Глава 17.

– Куда мы едем? – Раздался с верхней полки тихий голос. Женька скосила глаза наверх и посчитала царапки на сером пластике. Слева ей в лицо тыкалось сползшее одеяло.

– Нашла время, чтобы спросить, – проворчала она и, откинув одеяло, села на своей полке. Отдернула шторки на окне и налила в стакан, оставшийся после вечернего чаепития, воды.

За окном занимался рассвет – было еще очень рано, и солнце только-только окрашивало в розовый зеленые кроны деревьев. Марина тоже слезла вниз – после Ростова они ехали одни в купе, и можно было расположиться с удобством.

– Сходить за кофе? – Предложила, позевывая.

– Я сама.

Женя взяла со столика пачку сигарет, нащупала в кармане шортов зажигалку, и вышла в коридор. Через пять минут вернулась – пропахшая дымом, зато с двумя стаканами кофе в мельхиоровых подстаканниках.

– Ты слишком много куришь, – заметила Марина, сидящая на полке, по-турецки скрестив ноги.

Женя ничего не ответила. Села напротив, отхлебнула из своего стакана, и задумчиво посмотрела на Марину.

– Знаешь, кто это был, там, на вокзале? – Неожиданно для себя самой спросила она.

– Кто?

– Ксюха. Мы учились вместе в институте. И она встречалась с моим парнем. А потом она встречалась с Лёкой.

Она даже рассмеялась, видя, как расширяются Маринины глаза, и приоткрывается рот.

– Она что, тоже?…

– Лесбиянка? Нет, не думаю. После Лёки у неё женщин не было, да и с Лёкой роман был наверняка только для того, чтобы меня позлить. Когда Виталик ушел от неё ко мне, она страшно злилась, и ненавидела меня. Именно она тогда открыла мне правду о Лёке.

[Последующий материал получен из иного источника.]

-- ==== Sys2Proof/Machine/Operands.lean ====
section
/-! DEFINITION. The operand forms of the micro-operations: reading and writing a slot of each point form (spec/43_point_ops.md R213),
and the table operand the unit assembles from a digit (30_encoding R101, 41_table_builder R156). -/

namespace Sys2Proof.Machine

/-- The value of a slot of form `PD` (10_state R40); nothing where the slot holds no value. A slot of another form has none. -/
def slotPD (f : SlotFile) : Slot → Option PD
  | .ain => f.ain
  | .d => f.d
  | .acc => f.acc
  | .e => f.e
  | _ => none

/-- The value of a slot of form `PI` (10_state R40). -/
def slotPI (f : SlotFile) : Slot → Option PI
  | .tmp => f.tmp
  | _ => none

/-- The value of a slot of form `PS` (10_state R40): a `TA` slot of the state or a constant of the table of B (R43). -/
def slotPS (f : SlotFile) : Slot → Option PS
  | .ta j => f.ta[j]
  | .tb j => some (Config.tbConst j)
  | _ => none

/-- The value of a slot of form `PX` (10_state R40). -/
def slotPX (f : SlotFile) : Slot → Option PX
  | .rout => f.rout
  | _ => none

/-- Write a slot of form `PD`; a slot of another form takes no such value. -/
def putPD (f : SlotFile) (dst : Slot) (p : PD) : SlotFile :=
  match dst with
  | .ain => { f with ain := some p }
  | .d => { f with d := some p }
  | .acc => { f with acc := some p }
  | .e => { f with e := some p }
  | _ => f

/-- Write a slot of form `PI`. -/
def putPI (f : SlotFile) (dst : Slot) (p : PI) : SlotFile :=
  match dst with
  | .tmp => { f with tmp := some p }
  | _ => f

/-- Write a slot of form `PS`. A `TB` slot is never written (10_state R43). -/
def putPS (f : SlotFile) (dst : Slot) (p : PS) : SlotFile :=
  match dst with
  | .ta j => { f with ta := f.ta.set j.val (some p) j.isLt }
  | _ => f

/-- Write a slot of form `PX`. -/
def putPX (f : SlotFile) (dst : Slot) (p : PX) : SlotFile :=
  match dst with
  | .rout => { f with rout := some p }
  | _ => f

/-- The signed value `int_8(v)` of a stored digit (00_scope R301, 30_encoding R95). -/
def digitValue (v : Byte) : Int := v.toInt

/-- The table index `|d| >> 1` of a digit (30_encoding R101, 41_table_builder R156). -/
def tableIndex (v : Byte) : Nat := (digitValue v).natAbs / 2

/-- The slot a digit selects: number `0x40 + j` for the table of A, `0x00 + j` for the table of B (20_memory R71, 30_encoding R101). The
unit has no bounds check (41_table_builder R157): the number is what the field holds (log entry 13). -/
def tableSlot (sel : Sel) (v : Byte) : Slot :=
  match sel with
  | .a => slotOfNumber (BitVec.ofNat 7 (0x40 + tableIndex v))
  | .b => slotOfNumber (BitVec.ofNat 7 (0x00 + tableIndex v))

end Sys2Proof.Machine
end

– Какую правду? – Маринины глаза по-прежнему были расширены, она даже о кофе забыла – внимательно слушала, внимая каждому Жениному слову.

– Что Лёка встречается с девушками.

– Но я думала, ты знала.

– Нет. Не знала.

Она улыбнулась жалко, прикрыв на секунду глаза и вспоминая, в какой кошмар превратилась её жизнь после того, как Ксюха спокойно и безжалостно сняла с неё розовые очки и растоптала подошвами грязных кроссовок. Как трудно было учиться жить без Лёки. Приучать себя к мысли, что она больше – не друг. А предатель.

– Тяжко было, – продолжила Женя, – так что Ксюха своего добилась.

– Вы поссорились?

Нет. Не поссорились. Я просто не смогла больше быть с ней рядом, не смогла видеть её, и вообще – выносить. И вычеркнула её из своей жизни. Но она не ушла, осталась незримо рядом, и пришла на помощь, когда это было так нужно.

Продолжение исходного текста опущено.